■ TASK TO CARRY OUT: Would you return, word for word, the lines of the data below from the line with "-- ==== Sys2Proof/Safety.lean" through the line with "u ∧ Runs k u t", and no others?

[Start of section]

-- ==== Sys2Proof/Machine/Step.lean ====
section
/-! DEFINITION. One step: the command at the front of the queue has its effect; on an empty queue one clock edge passes. -/

namespace Sys2Proof.Machine

open Sys2Proof

/-- The command at the front of the queue, on the state with the queue's rest. An empty queue lets one TCLK edge pass, in HOLD and
in a freeze one SLCK edge (R22, R392, log entry 2). -/
def step (s : State) : Host.Outcome State Fault Refusal :=
  match s.pending with
  | [] => .next { s with dev := s.dev.tick }
  | c :: rest => exec c { s with pending := rest }

/-- The state with the command that a word spells at the front of its queue: unchanged where the word spells none (log entry 1). -/
def State.withFetchWord (s : State) (nbits w : Nat) : State :=
  match decodeTableWord nbits w with
  | some c => { s with pending := c :: s.pending }
  | none => s

end Sys2Proof.Machine
end

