-- ==== Sys2Proof/Safety.lean ====
section
/-! DEFINITION. What counts as a safe run, in the terms claims use: the memories and tables keep their one canonical form, a step
ends in a next state, and what a device keeps while a command runs. -/

namespace Sys2Proof.Machine

open Sys2Proof

/-- The memories' canonical form: addresses strictly rising, no entry equal to what an unlisted byte reads as. -/
abbrev Memory.wf (m : Tab Byte) : Prop := Tab.wf (fun _ => (0 : Byte)) m = true

/-- The canonical form of the tables that the memories, their code words' syndromes and the registers stand in. -/
structure Dev.Canonical (d : Dev) : Prop where
  mem  : Memory.wf d.mem
  syn  : Tab.wf (fun _ => (0 : BitVec 8)) d.syn = true
  regs : Tab.wf resetWord d.regs = true
  live : Tab.wf resetWord d.live = true
  scan : Tab.wf resetWord d.scan = true

/-- A step or a command completes: it neither faults nor is refused. -/
def Completes (o : Host.Outcome State Fault Refusal) : Prop := ∃ t, o = .next t

/-- k steps, each of which completes, lead from s to t. -/
def Runs : Nat → State → State → Prop
  | 0, s, t => s = t
  | k + 1, s, t => ∃ u, step s = .next u ∧ Runs k u t

/-- Every byte of memory reads the same in both devices, whichever master asks and whatever memory it lies in. -/
def SameMemory (d e : Dev) : Prop := ∀ id off, e.peek id off = d.peek id off

/-- Every register word outside the list is the same in both devices. -/
def SameRegs (ks : List Nat) (d e : Dev) : Prop := ∀ k, k ∉ ks → e.reg k = d.reg k

/-! ### What a command does, as the obligations say it -/

/-- Command c has effect e on the device and leaves the queue as it stands. -/
def Acts (c : Instr) (s : State) (e : Dev) : Prop := exec c s = .next { s with dev := e }

/-- Command c has effect e, and then the host interface passes what it may now pass (R249, R258). -/
def Settles (c : Instr) (s : State) (e : Dev) : Prop := exec c s = .next { s with dev := e.settle }

/-- An issuer's write to the register of key k is carried out: its clock runs, and the target's table and the fixed rules admit it
(R11, R410, R411). -/
abbrev WriteOk (s : State) (src : Src) (k : Nat) : Prop :=
  s.dev.serves src = true ∧ s.dev.admits (masterOf src) (keyPlace src k) true = true

/-- An issuer's read of the register of key k is carried out. -/
abbrev ReadOk (s : State) (src : Src) (k : Nat) : Prop :=
  s.dev.serves src = true ∧ s.dev.admits (masterOf src) (keyPlace src k) false = true

/-- Command c is a write by src with effect e: a write by the debug port is recorded too (R43). -/
def Writes (c : Instr) (s : State) (src : Src) (e : Dev) : Prop :=
  exec c s = .next { s with dev := (if src = .debug then e.setDet 5 else e).settle }

/-- Command c is a read by src that returns v, with effect e. -/
def Reads (c : Instr) (s : State) (src : Src) (v : Word) (e : Dev) : Prop :=
  exec c s = .next { s with dev := (e.deliver src v).settle }

/-- Line processor n may issue a word and repeats none: its clock runs, it is in RUN with its start granted, and nothing stalls it
(R151, R153, R169). -/
abbrev Issues (s : State) (n : Fin 4) : Prop :=
  s.dev.clocked = true ∧ s.dev.lpReady n = true ∧ (s.dev.lp n).rep = none

/-- Between d and e line processor n issued one word that neither branched nor waited: it goes on at the next word with its predicates,
its contexts and its I/O accesses as they were, its ports changed in none but those named, and the other line processors, the
memories, the pipes' queues and what the interfaces carry unchanged. -/
def Issued (d e : Dev) (n : Fin 4) (ports : List Nat) : Prop :=
  (e.lp n).pc = ((d.lp n).pc + 1) % 8192 ∧ (e.lp n).rep = none ∧ (e.lp n).preds = (d.lp n).preds ∧
  (e.lp n).stack = (d.lp n).stack ∧ (e.lp n).io = (d.lp n).io ∧ (e.lp n).wait = .none ∧
  (∀ p, p ∉ ports → (e.lp n).get p = (d.lp n).get p) ∧ (∀ m, m ≠ n.val → e.lp m = d.lp m) ∧
  e.mem = d.mem ∧ e.syn = d.syn ∧ e.twq = d.twq ∧ e.sent = d.sent

/-- The commands that are resets, or raise the core's rails. -/
def isReset : Instr → Bool
  | .powerOnReset | .corePowerOn | .sysRstN | .perst | .debugReset => true
  | _ => false

end Sys2Proof.Machine
end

[End of section]

■ ANSWER SPACE:
-- ==== Sys2Proof/Safety.lean ====
section
/-! DEFINITION. What counts as a safe run, in the terms claims use: the memories and tables keep their one canonical form, a step
ends in a next state, and what a device keeps while a command runs. -/

namespace Sys2Proof.Machine

open Sys2Proof

/-- The memories' canonical form: addresses strictly rising, no entry equal to what an unlisted byte reads as. -/
abbrev Memory.wf (m : Tab Byte) : Prop := Tab.wf (fun _ => (0 : Byte)) m = true

/-- The canonical form of the tables that the memories, their code words' syndromes and the registers stand in. -/
structure Dev.Canonical (d : Dev) : Prop where
  mem  : Memory.wf d.mem
  syn  : Tab.wf (fun _ => (0 : BitVec 8)) d.syn = true
  regs : Tab.wf resetWord d.regs = true
  live : Tab.wf resetWord d.live = true
  scan : Tab.wf resetWord d.scan = true

/-- A step or a command completes: it neither faults nor is refused. -/
def Completes (o : Host.Outcome State Fault Refusal) : Prop := ∃ t, o = .next t

/-- k steps, each of which completes, lead from s to t. -/
def Runs : Nat → State → State → Prop
  | 0, s, t => s = t
  | k + 1, s, t => ∃ u, step s = .next u ∧ Runs k u t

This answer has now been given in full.